Giving people the finger while driving just isn’t effective. Which is why I had the catapult installed.
asked my dentist out but she brushed me off, said she only dates plaque guys
Not gonna paste any more time on that cavitease, it’s her floss
God: I’ve always regretted not making you the dominant species
Man: But you did—
Dog: She was talking to me
[diner]
Waitress: What’ll it be?
Me: (doing connect-the-dots in the kids menu) A giraffe, I think.
Just Friends is my favorite movie that shows fat guys how to get out of the friendzone through perseverance and becoming Ryan Reynolds.
If video games have taught me anything, it’s that you’ll automatically get promoted if you kill your boss
Me, on phone with mom, “I’m drinking a glass of rose’ paired with a warm, toasted strawberry crumble.”
Husband, “You’re drinking wine from a box and eating a pop tart.”
Me, finger to my mouth, “Shhhh….”
THERAPIST: what’s the problem?
WIFE: he replaces words with animal names just to annoy me
ME: I don’t do it on porpoise
no, YOU’RE holding a fresh loaf of bread like a newborn baby
Questions like, “Could you survive a cannon blast, dad?” keep my son up at night. Follow up comments like, “I guess we’ll have to wait and see,” keep me up at night.

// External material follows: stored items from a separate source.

-- ==== Sys2Proof/Machine/Quant.lean ====
section
/-! DEFINITION. Block scales, companding tables and quantisation (R20–R29, R119, R120). -/

namespace Sys2Proof.Machine

/-- A companding table of a core: 17 knots and 16 differences, f32 patterns (R26). -/
structure CTable where
  knots : List (BitVec 32)
  diffs : List (BitVec 32)
deriving DecidableEq, Repr

/-- An f32 value of a table's list. -/
def tabAt (l : List (BitVec 32)) (i : Nat) : FVal := f32.decode ((l.getD i 0).toNat)

/-- Whether a value is finite. -/
def FVal.isFinite : FVal → Bool
  | .fin .. => true
  | _ => false

/-- The table formed from 17 knots, if it is valid: finite knots, strictly increasing, with finite differences (R26). -/
def CTable.ofKnots (knots : List (BitVec 32)) : Option CTable :=
  let d := (List.range 16).map fun j =>
    BitVec.ofNat 32 (f32.add .rne (tabAt knots (j + 1)) (tabAt knots j).neg)
  if (List.range 17).all (fun j => (tabAt knots j).isFinite)
      && (List.range 16).all (fun j => (tabAt knots j).lt (tabAt knots (j + 1)))
      && (List.range 16).all (fun j => (tabAt d j).isFinite)
  then some ⟨knots, d⟩ else none

/-- A block scale (R24): E8 with code 255 invalid, or a BF16 value. -/
def scaleE8 (e : Nat) : FVal := if e = 255 then .nan else .fin false 1 (Int.ofNat e - 127)
def scaleBf16 (x : Nat) : FVal := bf16.decode x

/-- The largest quantised magnitude Q of a format by TY code (R26). -/
def maxMag (ty : Nat) : Nat :=
  match ty with
  | 12 => 3
  | 0 => 127
  | 14 => 31
  | 15 => 7
  | _ => 2

/-- The output knot y[j] = Q × (j − 8) ÷ 8 (R26). -/
def outKnot (q j : Nat) : FVal := .ofInt (q * ((j : Int) - 8)) (-3)

/-- The largest j in 0..15 whose knot is at or below the value. -/
def segmentOf (at' : Nat → FVal) (u : FVal) : Nat :=
  (List.range 16).foldl (fun best j => if (at' j).le u then j else best) 0

/-- `min(max(c, lo), hi)` by value. -/
def clampVal (c lo hi : FVal) : FVal :=
  let a := if c.lt lo then lo else c
  if hi.lt a then hi else a

/-- Compand (R27), step by step. R26 says that an identity table returns its input unchanged; the steps of R27 and R28 are what the model
follows for it too (notes/assumptions/98, DESIGN CHOICE). -/
def compand (t : CTable) (q : Nat) (u : FVal) : FVal :=
  if u.isNan then .nan
  else if u.le (tabAt t.knots 0) then .ofInt (-(q : Int)) 0
  else if (tabAt t.knots 16).le u then .ofInt q 0
  else
    let j := segmentOf (tabAt t.knots) u
    let x := tabAt t.knots j
    let y0 := outKnot q j
    if u.compare x = some .eq then y0
    else
      let s := f32.decode (f32.div .rne (.ofInt q (-3)) (tabAt t.diffs j))
      let e := f32.decode (f32.add .rne u x.neg)
      let c := f32.decode (f32.fma .rne s e y0)
      clampVal c y0 (outKnot q (j + 1))

/-- Expand (R28), step by step. -/
def expand (t : CTable) (q : Nat) (v : FVal) : FVal :=
  if v.le (.ofInt (-(q : Int)) 0) then tabAt t.knots 0
  else if (FVal.ofInt q 0).le v then tabAt t.knots 16
  else
    let j := segmentOf (outKnot q) v
    let y0 := outKnot q j
    if v.compare y0 = some .eq then tabAt t.knots j
    else
      let g := f32.decode (f32.div .rne (tabAt t.diffs j) (.ofInt q (-3)))
      let w := f32.decode (f32.fma .rne g (v.add .rne y0.neg) (tabAt t.knots j))
      clampVal w (tabAt t.knots j) (tabAt t.knots (j + 1))

/-- The `.f4` code of a magnitude index, whose zero is always 0b0000 (R21). -/
def f4Code (neg : Bool) (idx : Nat) : Nat := if idx = 0 then 0 else (if neg then 8 else 0) + idx

/-- The rational `|c| × 2^k ÷ unit` as numerator and denominator. -/
def magRat (m : Nat) (e : Int) (k : Nat) : Nat × Nat :=
  if e + k ≥ 0 then (m * 2 ^ (e + k).toNat, 1) else (m, 2 ^ (-(e + k)).toNat)

/-- Rounding to the `.f4` grid (R21): nearest magnitude in quarters, a tie to the code whose significand bit is 0. -/
def roundF4 (neg : Bool) (m : Nat) (e : Int) : Nat :=
  let (n, d) := magRat m e 2
  let idx := (List.range 8).foldl (fun best i =>
    -- distance comparison |4c − grid| in units of 1/d
    let far (k : Nat) : Nat := if f4Quarters k * d ≥ n then f4Quarters k * d - n else n - f4Quarters k * d
    if far i < far best then i else if far i = far best && i % 2 = 0 then i else best) 0
  f4Code neg idx

/-- The canonical `.d8` code of a magnitude and sign (R23, rules 1 to 3). -/
def d8Canonical (v : Int) : Nat :=
  if v = 0 then 0x77
  else
    let pairs := (List.range 7).flatMap fun a => (List.range 7).map fun b => (a, b)
    match (List.range 7).find? (fun a => (2 ^ (6 - a) : Int) = v.natAbs) with
    | some a => (if v < 0 then 128 else 0) + a * 16 + 7
    | none =>
      let code (s1 s2 : Bool) (a b : Nat) : Nat :=
        (if s1 then 128 else 0) + a * 16 + (if s2 then 8 else 0) + b
      let same := pairs.find? fun ab => d8Term (v < 0) ab.1 + d8Term (v < 0) ab.2 = v
      let opp := pairs.find? fun ab => d8Term (v < 0) ab.1 + d8Term (!decide (v < 0)) ab.2 = v
      match same with
      | some (a, b) => code (v < 0) (v < 0) a b
      | none =>
        match opp with
        | some (a, b) => code (v < 0) (!decide (v < 0)) a b
        | none => 0x77

/-- The representable magnitudes of `.d8` in units of 2^-6, ascending: 0 to 128 where some pair of terms gives them (R22). -/
def d8Mags : List Nat := (List.range 129).filter fun v => v = 0 || d8Value (d8Canonical v) = v

/-- Rounding to `.d8` (R23): nearest, a tie to the smaller magnitude. -/
def roundD8 (neg : Bool) (m : Nat) (e : Int) : Nat :=
  let (n, d) := magRat m e 6
  let best := d8Mags.foldl (fun best v =>
    let far (k : Nat) : Nat := if k * d ≥ n then k * d - n else n - k * d
    if far v < far best then v else best) 0
  d8Canonical (if neg then -(best : Int) else best)

/-- The code of the bound ±Q of a format (R29). -/
def maxCode (ty : Nat) (neg : Bool) : Nat :=
  match ty with
  | 12 => f4Code neg 7
  | 13 => d8Canonical (if neg then -128 else 128)
  | _ =>
    let w := if ty = 0 then 8 else if ty = 14 then 6 else 4
    wrapNat w (if neg then -(maxMag ty : Int) else maxMag ty)

/-- The code of zero of a format. -/
def zeroCode (ty : Nat) : Nat := if ty = 13 then 0x77 else 0

/-- Quantise (R29): scale, then curve, then rounding, then saturation. Answers the code, and whether it counts as a NaN. -/
def quantise (ty : Nat) (s : FVal) (t : Option CTable) (x : FVal) : Nat × Bool :=
  let q := maxMag ty
  let u := f32.decode (f32.div .rne x s)
  let c := match t with
    | none => u
    | some tab => compand tab q u
  match c with
  | .nan => (zeroCode ty, true)
  | .inf neg => (maxCode ty neg, false)
  | .fin neg m e =>
    if (FVal.ofInt q 0).le c then (maxCode ty false, false)
    else if c.le (.ofInt (-(q : Int)) 0) then (maxCode ty true, false)
    else
      match ty with
      | 12 => (roundF4 neg m e, false)
      | 13 => (roundD8 neg m e, false)
      | _ => (wrapNat (if ty = 0 then 8 else if ty = 14 then 6 else 4) (finToInt .rne neg m e), false)

/-- One DQNT element (R120): the decoded value times the scale, or the expanded value times the scale in f32. -/
def dequantise (dt : FFmt) (rm : Rm) (ty : Nat) (s : FVal) (t : Option CTable) (x : Nat) : Nat :=
  let v := (ETy.get ty 0).value x
  match t with
  | some tab => f32.roundVal .rne ((expand tab (maxMag ty) v).mul s)
  | none =>
    if s.isNan then dt.nanBits
    else if v.isZero then (if s.isFinite then 0 else dt.nanBits)
    else dt.roundVal rm (v.mul s)

/-- The decoded operand of R25: the element's value times its block scale, exact; a NaN scale gives NaN, and an infinite scale gives a
NaN for a zero element. -/
def scaledElem (ty : Nat) (s : FVal) (x : Nat) : FVal := ((ETy.get ty 0).value x).mul s

end Sys2Proof.Machine
end

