-- ==== Sys2Proof/Machine/State.lean ====
section
/-! DEFINITION. The state of the device: every register, store, queue and table the spec names, as plain data, and the state at
the end of device reset. -/

namespace Sys2Proof.Machine

/-- Memory: sparse cells in rising address order (Host.Cell). -/
abbrev Cells := List Host.Cell

/-- Why the machine stops: no meaning of this model stops with a fault. -/
inductive Fault where
  /-- Raised by nothing: the spec describes an effect for every instruction, and the model takes it. Safe. -/
  | impossible
deriving DecidableEq, Repr

/-- Why an instruction has no meaning in a state. -/
inductive Refusal where
  /-- An instruction that the model does not give a meaning yet; raised by a dispatch arm. Safe. -/
  | notModelled (mnemonic : String)
  /-- An instruction of a stream is executed and the state selects no stream; raised by every stream instruction. No run reaches it, because a
  step selects the stream first. Safe. -/
  | noCurrentStream
deriving DecidableEq, Repr

/-- Which stream of a team an instruction belongs to (R8, R95). -/
inductive Stream where
  | scalar | lane | handler
deriving DecidableEq, Repr, Inhabited

/-- The stream that the instruction being executed belongs to. -/
structure Cur where
  team   : Nat
  grp    : Nat
  stream : Stream
deriving DecidableEq, Repr

/-- The registers of a scalar stream (R42): s0 to s63, the bits q0 to q14 (q15 reads as 1), the program counter. -/
structure ScalarRegs where
  s  : Vector Word 64
  q  : BitVec 16
  pc : Word
deriving DecidableEq, Repr

/-- The zero scalar registers with a program counter (R235, R379). -/
def ScalarRegs.start (pc : Word) : ScalarRegs := ⟨Vector.replicate 64 0, 0, pc⟩

/-- One lane of a group (R42, R128, R132, R314): its counter, item, generator and register files. `holds` says that the lane
carries a claimed item (R133). -/
structure Lane where
  nest  : BitVec 8
  item  : Word
  holds : Bool
  rngk  : Word
  rngc  : Word
  p     : BitVec 96
  v     : List Word
  a     : List Acc
deriving DecidableEq, Repr

/-- A lane at team start (R235): vacant, everything else zero, ITEM all ones. -/
def Lane.start (V A : Nat) : Lane :=
  { nest := 255, item := -1#64, holds := false, rngk := 0, rngc := 0, p := 0
    v := List.replicate V 0, a := List.replicate A Acc.zero }

/-- A run: the header address it begins at and its clause constants (R42, R53). -/
structure Run where
  target : BitVec 32
  k      : Vector Word 8
deriving DecidableEq, Repr

/-- The clause in progress (R51, R53): its header's address, the next word, the address past its last word, and its tag. -/
structure Clause where
  header : Nat
  next   : Nat
  stop   : Nat
  tag    : Nat
deriving DecidableEq, Repr

/-- What a clause still owes its flags (R53, R54): the flags FA and FB it raised, its outstanding loads and stores, the widest scopes of them
(R264), and whether its last word has issued. -/
structure Tag where
  id     : Nat
  fa     : Option Nat
  fb     : Option Nat
  loads  : Nat
  stores : Nat
  lscope : Nat
  sscope : Nat
  ended  : Bool
deriving DecidableEq, Repr

/-- The registers of a lane that a load or atomic will write, from `reg` up, with the bytes gathered so far (R53, R327). -/
structure LoadDst where
  lane  : Nat
  acc   : Bool
  reg   : Nat
  ty    : Nat
  bytes : List Byte
deriving DecidableEq, Repr

/-- A piece of a lane access that has failed (R327, R347): its lane, the cause, the address and the detail it reports, and its word. -/
structure Nack where
  lane  : Nat
  cause : BitVec 8
  addr  : Word
  info  : Nat
  lpc   : BitVec 32
deriving DecidableEq, Repr

/-- A load or atomic in flight (R53): its clause's tag, its destinations, the pieces still logged or remote, failed ones included, and the failures.
`blocks` says that its word waits for another device's answers before it takes effect (R347). -/
structure LoadRec where
  id      : Nat
  tag     : Nat
  dsts    : List LoadDst
  waiting : Nat
  nacks   : List Nack
  blocks  : Bool
deriving DecidableEq, Repr

/-- A store or commutative add in flight (R53): its clause's tag, the pieces still logged or remote, failed ones included, and the failures. -/
structure StoreRec where
  id      : Nat
  tag     : Nat
  waiting : Nat
  nacks   : List Nack
deriving DecidableEq, Repr

/-- An eight-byte word that a parked WAITA monitors (R175): in HBM, with the memory key it is read under, in host memory, or in a team's scratchpad. -/
inductive Mon where
  | hbm (key : Option Nat) (addr : Nat)
  | host (addr : Nat)
  | scratch (team off : Nat)
deriving DecidableEq, Repr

me: *opens one eye* I’m still awake
spider: *removes leg from my mouth and backs away* sorry
Just realized that my spirit animal is Winnie the Pooh.
Two words: No pants.
Unfortunately for Jane and Skipper, the hypnotist forgot to bring them out of the trance.
PRINCE CHARMING: The glass slipper fits! You’re my true love!
CINDERELLA: worst 👏 dating app 👏 ever
My dentist just looked in my mouth and said something is gonna have to come out. I suspect he’s talking about my wallet.
[sees friend at the store]
“Hi”
Hey
“Where’s your better half?”
The PS4’s at home
“No I mean-”
Where WOULD it be? Wow, dumb question.
Keep salespeople from pestering you by asking what type of saw can cut through bone and sinew the quickest.
I like that blood pressure kits come with a free, handy zip-up bag that your stuff will never fit in again once you take it out.
My boss: you seem distracted today…
Me: sure, I’ll get that for you asap.
Asked my son if he wanted to watch Netflix and he said he’d already seen it
At the rate I’m throwing shit out as I pack to move there’s a strong possibility not all the kids will make it to the new house
Hormones are cool if you like crying during dog food commercials.
Guys love being called “daddy” until the pregnancy test comes back positive!! 😆😆
ALEX TREBEK: this accidental discovery in 1928 opened the door to modern antibiotics
ME: *spraying a mouthful of popcorn* WHAT IS A DOORKNOB
I react to the UPS guy delivering my Amazon package the way geese react to people with bread.
Cleaned out my car yesterday, it only took me 15 years.
How to get a guys attention:
1. Take off your shirt
2. Be a TV
Me: Have you had a shower, and brushed your teeth?
Son: Yes of course
Me: It doesn’t look like it
Son: oh you mean this week?
Her: What’s your type?
Me, flirting: I don’t really have a type.
Her: *checks notes* I see this is your first blood transfusion.